Muchas veces, el mayor ingresa en la residencia después de vivir en su casa. Con frecuencia, solo o con asistencia puntual. El hecho de que vivan solos hace que muchas veces descuiden su alimentación. Que no cocinen o coman, como lo hacían antes, puesto que para ellos solos no se van a esforzar tanto en la cocina, o porque, según ellos, no tienen hambre.
Por otro lado, las necesidades nutricionales de una persona mayor no son las mismas que las de un adulto de mediana edad. Hay aspectos como la recalcificación de los huesos o la reducción de los índices de colesterol, que requieren una alimentación específica, y a la que no atienden movidos, tal vez, por la inercia.
La dieta que el residente tome en el centro en el que está internado debe atender a sus necesidades nutricionales. Debe ser una dieta equilibrada y adaptada a sus condiciones de salud. Atendiendo a posibles alergias o intolerancias alimentarias que pudiera presentar.
En este sentido, siempre es preferible contratar residencias de mayores que tengan cocina propia y que la comida se cocine en el centro, a aquellas que tengan contratado un servicio de catering externo. Se supone que la comida es más casera.
El precio.
Por supuesto, el precio de la residencia debemos tenerlo en cuenta, pero, como vemos, lo colocamos en el último puesto.
Ingresar a nuestro familiar en la residencia va a suponer un esfuerzo económico para la familia. Con frecuencia, el precio de la residencia excede la cuantía de la pensión de jubilación. Pero debemos afrontarlo. Él se encargó de nosotros cuando lo necesitamos.

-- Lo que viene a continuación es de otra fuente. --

/-- R70: the address decode of a CSR access, SubWord before Unmapped before Misaligned before the register of index
off / 4, and what a refused access does. -/
def Obligations.CsrAddressesDecodeInTheStatedOrder : Prop :=
  ∀ (who : Issuer) (dir : Dir) (addr : Word) (n : Nat) (v : Word),
    let off := (addr - Config.intcBase).toNat
    let answer := decode (.csr who dir (.abs addr) n v)
    (n ≠ 4 → answer = .refuse (.subWord addr n)) ∧
      (n = 4 → 0x28 ≤ off → answer = .refuse (.unmapped addr)) ∧
      (n = 4 → off < 0x28 → off % 4 ≠ 0 → answer = .refuse (.misaligned addr)) ∧
      (n = 4 → off < 0x28 → off % 4 = 0 →
        ∃ r, [CsrReg.irqBasic, .pending1, .pending2, .fiqControl, .enable1, .enable2, .enableBasic, .disable1, .disable2,
            .disableBasic][off / 4]? = some r ∧ r.offset.toNat = off ∧ answer = .instr (csrInstr dir r v)) ∧
      (∀ r s, answer = .refuse r → s.mayIssue →
        runOffer (.csr who dir (.abs addr) n v) s =
          .next { s with refused := some (s.refused.getD ⟨r, .transaction (.csr who dir (.abs addr) n v)⟩) })

/-- R13: an access at the address INTC_BASE + off is the access CsrRead(off) or CsrWrite(off, v) names. -/
def Obligations.WindowOffsetsNameAbsoluteAddresses : Prop :=
  ∀ who dir off n v,
    decode (.csr who dir (.abs (Config.intcBase + off)) n v) = decode (.csr who dir (.window off) n v)

/-- Words of each format, written out from R92 to R98, decode to the operations they stand for. -/
def Obligations.SampleWordsDecode : Prop :=
  decode (.cmd .thread 0x10000123#32 0x8000#32 0xC0#32) = .instr (.register 35#8 true 0x8000#32 0xC0#32) ∧
    decode (.cmd .thread 0x10000023#32 0x1234#32 0xC0#32) = .instr (.register 35#8 false 0#32 0xC0#32) ∧
    decode (.cmd .thread 0x200000FF#32 0#32 0#32) = .instr (.enable 255#8) ∧
    decode (.cmd .thread 0x30000000#32 0#32 0#32) = .instr (.disable 0#8) ∧
    decode (.cmd .thread 0x20000123#32 0#32 0#32) = .refuse (.reservedCommand 0x20000123#32) ∧
    decode (.csr .thread .write (.window 0x18#32) 4 0x80#32) = .instr (.csrwEnablebasic 0x80#32) ∧
    decode (.csr .thread .read (.window 0x24#32) 4 0#32) = .instr .csrrDisablebasic ∧
    decode (.evt 0x03#8 0x200#32 0#32 0x8#32) = .instr (.env 0x200#32 0#32 0x8#32) ∧
    decode (.step 0x12#8) = .instr .sSelect ∧ decodeTableWord 7 0x64 = some (.csrwDisablebasic 0#32)

/-! ### The step -/

/-- R78 (log 8): the offer a step takes. The first ready offer that no earlier offer of its agent stands before is run: the
step is exec of the operation it decodes to, on the state with that offer taken off the list and nothing else changed. No
offer is ever taken before an earlier one of its agent; and none is taken exactly where each is not ready or waits behind
one of its agent. -/
def Obligations.StepRunsTheDecodedOperation : Prop :=
  (∀ s before o after i, s.offers = before ++ o :: after → decode o = .instr i → ready o s = true →
      (∀ q ∈ before, offerAgent q ≠ offerAgent o) →
      (∀ pre q post, before = pre ++ q :: post → ready q s = false ∨ ∃ p ∈ pre, offerAgent p = offerAgent q) →
      step s = exec i { s with offers := before ++ after }) ∧
    (∀ s o rest, nextOffer s = some (o, rest) →
      ∃ before after, s.offers = before ++ o :: after ∧ rest = before ++ after ∧ ready o s = true ∧
        ∀ q ∈ before, offerAgent q ≠ offerAgent o) ∧
    ∀ s, nextOffer s = none ↔
      ∀ pre q post, s.offers = pre ++ q :: post → ready q s = false ∨ ∃ p ∈ pre, offerAgent p = offerAgent q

Más que atender al coste del servicio en sí, debemos valorar la relación entre calidad y precio, evaluando todos los criterios que hemos visto antes. Y recurriendo a comparar varias residencias entre sí.

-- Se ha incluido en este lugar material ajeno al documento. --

/-- A command of THREAD at the head of the list is what the next step runs (R31). -/
theorem step_command {i : Instr} {s t : State} {os : List Offer} (hi : isCommand i) (hwf : i.WellFormed)
    (h : s.threadMayCommand) (hoffers : s.offers = encode .thread i :: os) (hexec : exec i s = .next t) :
    step s = .next { t with offers := os } := by
  obtain ⟨ha, hp, ht⟩ := h
  have hissuer : s.issuer = .thread := by simp [State.issuer, ha]
  have hen : enabled i s = true := by
    rw [enabled_transaction s (.inr hi), s.issuerGuard_iff.2 (.inr ⟨hp, ht⟩), Bool.or_true]
  have hstep := step_encode hwf hen hexec os
  rwa [hissuer, ← hoffers] at hstep

/-- A command waits while a commit is pending (R31, R37). -/
theorem not_ready_of_pending {i : Instr} {s : State} (who : Issuer) (hi : isCommand i) (hwf : i.WellFormed)
    (ha : s.awaiting = false) (hp : s.phase = .idle) (ht : s.tpend ≠ .none) : ready (encode who i) s = false := by
  have hcorrupt : s.findsCorruptPhase = false := State.findsCorruptPhase_of_legal (by rw [hp]; rfl)
  have hguard : s.issuerGuard = false := by simp [State.issuerGuard, ha, ht]
  simp [ready, decode_encode who hwf, enabled_transaction s (.inr hi), hcorrupt, hguard]

/-- With no offer ready none is taken. -/
theorem nextOffer_of_not_ready {s : State} (h : ∀ o ∈ s.offers, ready o s = false) : nextOffer s = none :=
  pick_eq_none.2 fun _ q _ he => .inl (h q (he ▸ by simp))

/-- With no offer ready the pending S_COMMIT is the machine's own step (log 9). -/
theorem step_sCommit {s : State} (hnone : nextOffer s = none) (ha : s.awaiting = false) (hp : s.phase = .idle)
    (ht : s.tpend ≠ .none) : step s = .next s.commit := by
  have hinternal : internalStep s = some .sCommit := by simp [internalStep, ha, hp, ht]
  simp [step, hnone, hinternal, exec_sCommit hp ht]

/-! ### SAFE_ENABLE of a line of bank 1 (R102) -/

/-- After BLOCK: ENABLE and UNBLOCK are still offered. -/
def State.safeEnableBlocked (irq : BitVec 8) (s : State) : State :=
  { s with gmask := true, offers := [.enable irq, .unblock].map (encode .thread) }

/-- After ENABLE: the hardware bit is written, the commit is pending, and UNBLOCK is still offered. -/
def State.safeEnablePending (irq : BitVec 8) (s : State) : State :=
  { s.csrWrite .enable2 (bitmask irq) with
    gmask := true, tpend := .set .b1 (bitmask irq), offers := [encode .thread .unblock] }

/-- UNBLOCK waits for the pending commit. -/
theorem nextOffer_safeEnablePending {s : State} (irq : BitVec 8) (h : s.threadMayCommand) :
    nextOffer (s.safeEnablePending irq) = none := by
  obtain ⟨ha, hp, -⟩ := h
  refine nextOffer_of_not_ready fun o ho => ?_
  obtain rfl := List.mem_singleton.1 ho
  exact not_ready_of_pending (i := .unblock) .thread rfl rfl ha hp nofun

/-- After S_COMMIT and UNBLOCK the line's two bits are set, and nothing else is left changed. -/
theorem safeEnable_done {s : State} (irq : BitVec 8) (ht : s.tpend = .none) :
    { (s.safeEnablePending irq).commit with gmask := false, offers := [] } =
      { s with
        offers := [], gmask := false, hwen1 := s.hwen1 ||| bitmask irq, shadow1 := s.shadow1 ||| bitmask irq } := by
  simp [State.safeEnablePending, State.commit, State.csrWrite, State.setShadow, State.shadow, ht]

end Sys2Proof.Machine

/-- Settles O37: BLOCK, ENABLE, the S_COMMIT for which UNBLOCK waits, and UNBLOCK, a step each. -/
theorem safeEnableCompletesInFourSteps : Obligations.SafeEnableCompletesInFourSteps := by
  intro s irq hmay hlow hhigh hoffers
  have ⟨ha, hp, ht⟩ := hmay
  have hbank : bankOfIrq irq = some .b1 := (bankOfIrq_eq_some irq .b1).2 (.inr (.inl ⟨rfl, hlow, hhigh⟩))
  rw [← bitmask_bank1 hlow hhigh]
  have hblock : step s = .next (s.safeEnableBlocked irq) :=
    step_command (i := .block) rfl rfl hmay hoffers (exec_block hmay)
  have henable : step (s.safeEnableBlocked irq) = .next (s.safeEnablePending irq) :=
    step_command (i := .enable irq) (s := s.safeEnableBlocked irq) rfl rfl hmay rfl (exec_enable hmay hbank)
  have hcommit : step (s.safeEnablePending irq) = .next (s.safeEnablePending irq).commit :=
    step_sCommit (nextOffer_safeEnablePending irq hmay) ha hp nofun
  have hcommitted : (s.safeEnablePending irq).commit.threadMayCommand := ⟨ha, hp, rfl⟩
  have hunblock := step_command (i := .unblock) (os := []) rfl rfl hcommitted rfl (exec_unblock hcommitted)
  calc core.run 4 s = core.run 3 (s.safeEnableBlocked irq) := run_succ core 3 hblock
    _ = core.run 2 (s.safeEnablePending irq) := run_succ core 2 henable
    _ = core.run 1 (s.safeEnablePending irq).commit := run_succ core 1 hcommit
    _ = .next { (s.safeEnablePending irq).commit with gmask := false, offers := [] } := run_succ core 0 hunblock
    _ = _ := congrArg Host.Outcome.next (safeEnable_done irq ht)

end

section
/-! PROOFS. The CSR interface (40_csr_interface.md): what a read returns, what a write sets, clears or refuses, and what
no CSR operation writes. -/

open Sys2Proof Sys2Proof.Machine

namespace Sys2Proof.Machine

/-! ### Reads -/

/-- A CSR read that may be issued is the read of its register (R110 to R119). -/
theorem exec_csrRead {s : State} (r : CsrReg) (v : Word) (h : s.mayIssue) :
    exec (csrInstr .read r v) s = .next (s.csrRead r) := by
  have taken (op : Operation) : (s.csrTurn op fun s => .next (s.csrRead r)) = .next (s.csrRead r) :=
    State.csrTurn_taken _ h.findsCorruptPhase (s.issuerGuard_iff.2 h)
  cases r <;> exact taken _

/-- The state after a read that returned the next free value (R14; logs 6 and 7). -/
def State.afterDraw (s : State) (r : CsrReg) : State :=
  { s with draws := s.draws + 1, readLog := s.readLog ++ [⟨s.issuer, r, Config.draw s.draws⟩] }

Debemos saber que contamos con ayudas públicas para sufragar parte del coste de una residencia. De la gestión de estas ayudas se encargan las comunidades autónomas y está asociado a la atención a la dependencia.
El Instituto Murciano de Acción Social, dependiente de la Comunidad Autónoma de la Región de Murcia, señala que en esta comunidad estas ayudas se otorgan a beneficiarios que ingresen en una residencia privada, no pública ni concertada, y están asociadas a su nivel de discapacidad.